17. Por força e na sequência deste julgamento, recusou o Tribunal a aplicação das normas assim interpretadas.
18. Note-se que muito embora a formulação do juízo de constitucionalidade, no presente caso, não seja expressa, não precisa necessariamente de o ser, bastando que esse juízo resulte, atendendo à argumentação expendida pelo Tribunal, como pressuposto da solução jurídica alcançada.
19. Cite-se, a este propósito, Carlos Lopes do Rego, quando refere:
[...]
20. Ora, a aplicação da norma, interpretada no sentido que lhe foi atribuído pelo Tribunal a quo, pressupõe um juízo prévio de inconstitucionalidade da norma interpretada no sentido de não reconhecer liberdade ao julgador para aferir da probabilidade séria de existência do direito do embargante com base em meras presunções judiciais, tendo como subjacente o art.º 202º, da Constituição da Republica Portuguesa.
Temos em que, requer a V. Ex.as que o Tribunal Constitucional conheça do recurso de constitucionalidade, nos termos do artº 70.º, n.º 1, alínea a), da LTC, relativamente às normas a que se reporta o requerimento de interposição de recurso. [...]
3. Não houve resposta. Cumpre decidir.
Sem embargo das doutas considerações produzidas sobre a natureza do objecto do recurso de fiscalização concreta de inconstitucionalidade, o certo é que constitui requisito essencial do recurso previsto na alínea a) do n.º 1 do artigo 70º da Lei do Tribunal Constitucional (Lei n.º 28/82 de 15 de Novembro), como é o presente, a desaplicação de uma norma, pelo tribunal recorrido, por força de um julgamento (expresso ou implícito) de desconformidade constitucional.
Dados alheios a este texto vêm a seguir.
-- ==== Sys2Proof/Certificates/Slice0/Obligations.lean ====
section
/-! DEFINITION. The statements for the provers. OBLIGATIONS.json gives for each its rule of the spec and its words. -/

open Sys2Proof Sys2Proof.Machine

/-! ### The arithmetic (R70 to R72, R26) -/

/-- R71: `LaneMul` is the exact signed product, in [-2^62 + 2^31, 2^62], both ends reached; its sign; zero; it is
commutative and signed. -/
def Obligations.LaneMulIsExactSignedProduct : Prop :=
  (∀ a b : Dword, (laneMul a b).toInt = a.toInt * b.toInt ∧
    -2 ^ 62 + 2 ^ 31 ≤ (laneMul a b).toInt ∧ (laneMul a b).toInt ≤ 2 ^ 62 ∧
    laneMul a b = laneMul b a ∧ laneMul a 0#32 = 0#64 ∧ laneMul 0#32 b = 0#64 ∧
    (0 ≤ a.toInt ∧ 0 ≤ b.toInt ∨ a.toInt ≤ 0 ∧ b.toInt ≤ 0 → 0 ≤ (laneMul a b).toInt) ∧
    (0 ≤ a.toInt ∧ b.toInt ≤ 0 ∨ a.toInt ≤ 0 ∧ 0 ≤ b.toInt → (laneMul a b).toInt ≤ 0)) ∧
  laneMul 0x80000000#32 0x80000000#32 = 0x4000000000000000#64 ∧
  laneMul 0x80000000#32 0x7FFFFFFF#32 = 0xC000000080000000#64 ∧
  laneMul 0xFFFFFFFF#32 0xFFFFFFFF#32 = 0x0000000000000001#64

/-- R72: element `j` of `PackedMul(64 * kl, x, y)` is `LaneMul` of the even doublewords `2j` of the sources, element by
element; the odd doublewords have no influence on any bit. -/
def Obligations.PackedMulMultipliesEvenDoublewords : Prop :=
  ∀ kl, kl = 2 ∨ kl = 4 ∨ kl = 8 → ∀ x y : Vec,
    (∀ j, j < kl → (vecBits (packedMul kl x y)).extractLsb' (64 * j) 64 =
      laneMul ((vecBits x).extractLsb' (64 * j) 32) ((vecBits y).extractLsb' (64 * j) 32)) ∧
    (∀ i, 64 * kl ≤ i → (vecBits (packedMul kl x y)).getLsbD i = false) ∧
    (∀ x' y' : Vec,
      (∀ j, j < kl → (vecBits x').extractLsb' (64 * j) 32 = (vecBits x).extractLsb' (64 * j) 32 ∧
        (vecBits y').extractLsb' (64 * j) 32 = (vecBits y).extractLsb' (64 * j) 32) →
      packedMul kl x' y' = packedMul kl x y)

/-- R26: in the value `MemRead(a, 8 * kl)` the byte at `a + i` is bits `[8i+7:8i]`; doubleword `e` is the four bytes at
`a + 4e`, least significant byte first; reading 8 bytes at `a` gives bits [63:0] of it. -/
def Obligations.MemReadIsLittleEndian : Prop :=
  ∀ (m : Memory) (a kl : Nat), kl = 1 ∨ kl = 2 ∨ kl = 4 ∨ kl = 8 →
    (∀ i, i < 8 * kl → (vecBits (readVec m a kl)).extractLsb' (8 * i) 8 = readByte m (a + i)) ∧
    (∀ e, e < 2 * kl → (vecBits (readVec m a kl)).extractLsb' (32 * e) 32 = dwordAt m (a + 4 * e)) ∧
    readQword m a = (vecBits (readVec m a kl)).extractLsb' 0 64

/-! ### What each form computes, and that it completes (R73, R80, R81, R90 to R97) -/

/-- F-SSE completes whenever it is available, its operand can be read and the next address fits: the two products go to bits
[127:0] of the destination, bits from 128 on stay, and nothing else changes. With a memory operand it rests on the model's
choices of notes/assumptions/6.md (which bytes can be read), 31.md (RIP-relative with a 67 prefix) and 35.md (Mode32 with an
FS or GS base); that the linear address is the one aligned is its reading (12.md). -/
def Obligations.PmuldqCompletesWithProducts : Prop :=
  ∀ (s : State) (pre : List LegacyPrefix) (rex : Option Bool) (d : GprNum) (src : RegMem) (g : Nat → Dword),
    Ready .sse s → NextFits (Instr.pmuldq pre rex d src).length s →
    SourceGives s .sse pre (Instr.pmuldq pre rex d src).length (.rm src) g →
    ∃ t, exec (.pmuldq pre rex d src) s = .next t ∧
      FrameExcept (d.setWidth 5) (Instr.pmuldq pre rex d src).length s t ∧
      (∀ j, j < 2 → (laneOf t (d.setWidth 5) j).toInt = (evenOf s (d.setWidth 5) j).toInt * (g j).toInt) ∧
      (∀ i, 128 ≤ i → bitOf t (d.setWidth 5) i = bitOf s (d.setWidth 5) i)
Acontece que, conforme se afirmou na decisão sumária reclamada, o Supremo Tribunal de Justiça não procedeu a nenhuma operação de desaplicação dos artigos 351º e 354º do Código de Processo Civil por serem desconformes com a Constituição. Na verdade, o Supremo Tribunal de Justiça não enunciou, sequer, essa questão. Tal conclusão, que se impõe a todas as luzes, determina inexoravelmente que o insucesso da pretensão da reclamante.
Nestes termos, decide-se indeferir a reclamação, mantendo a decisão sumária que decidiu não conhecer do recurso. Custas pela reclamante, fixando a taxa de justiça em 20 (vinte) unidades de conta.
Lisboa, 1 de Fevereiro de 2011.- Carlos Pamplona de Oliveira – Maria João Antunes – Gil Galvão.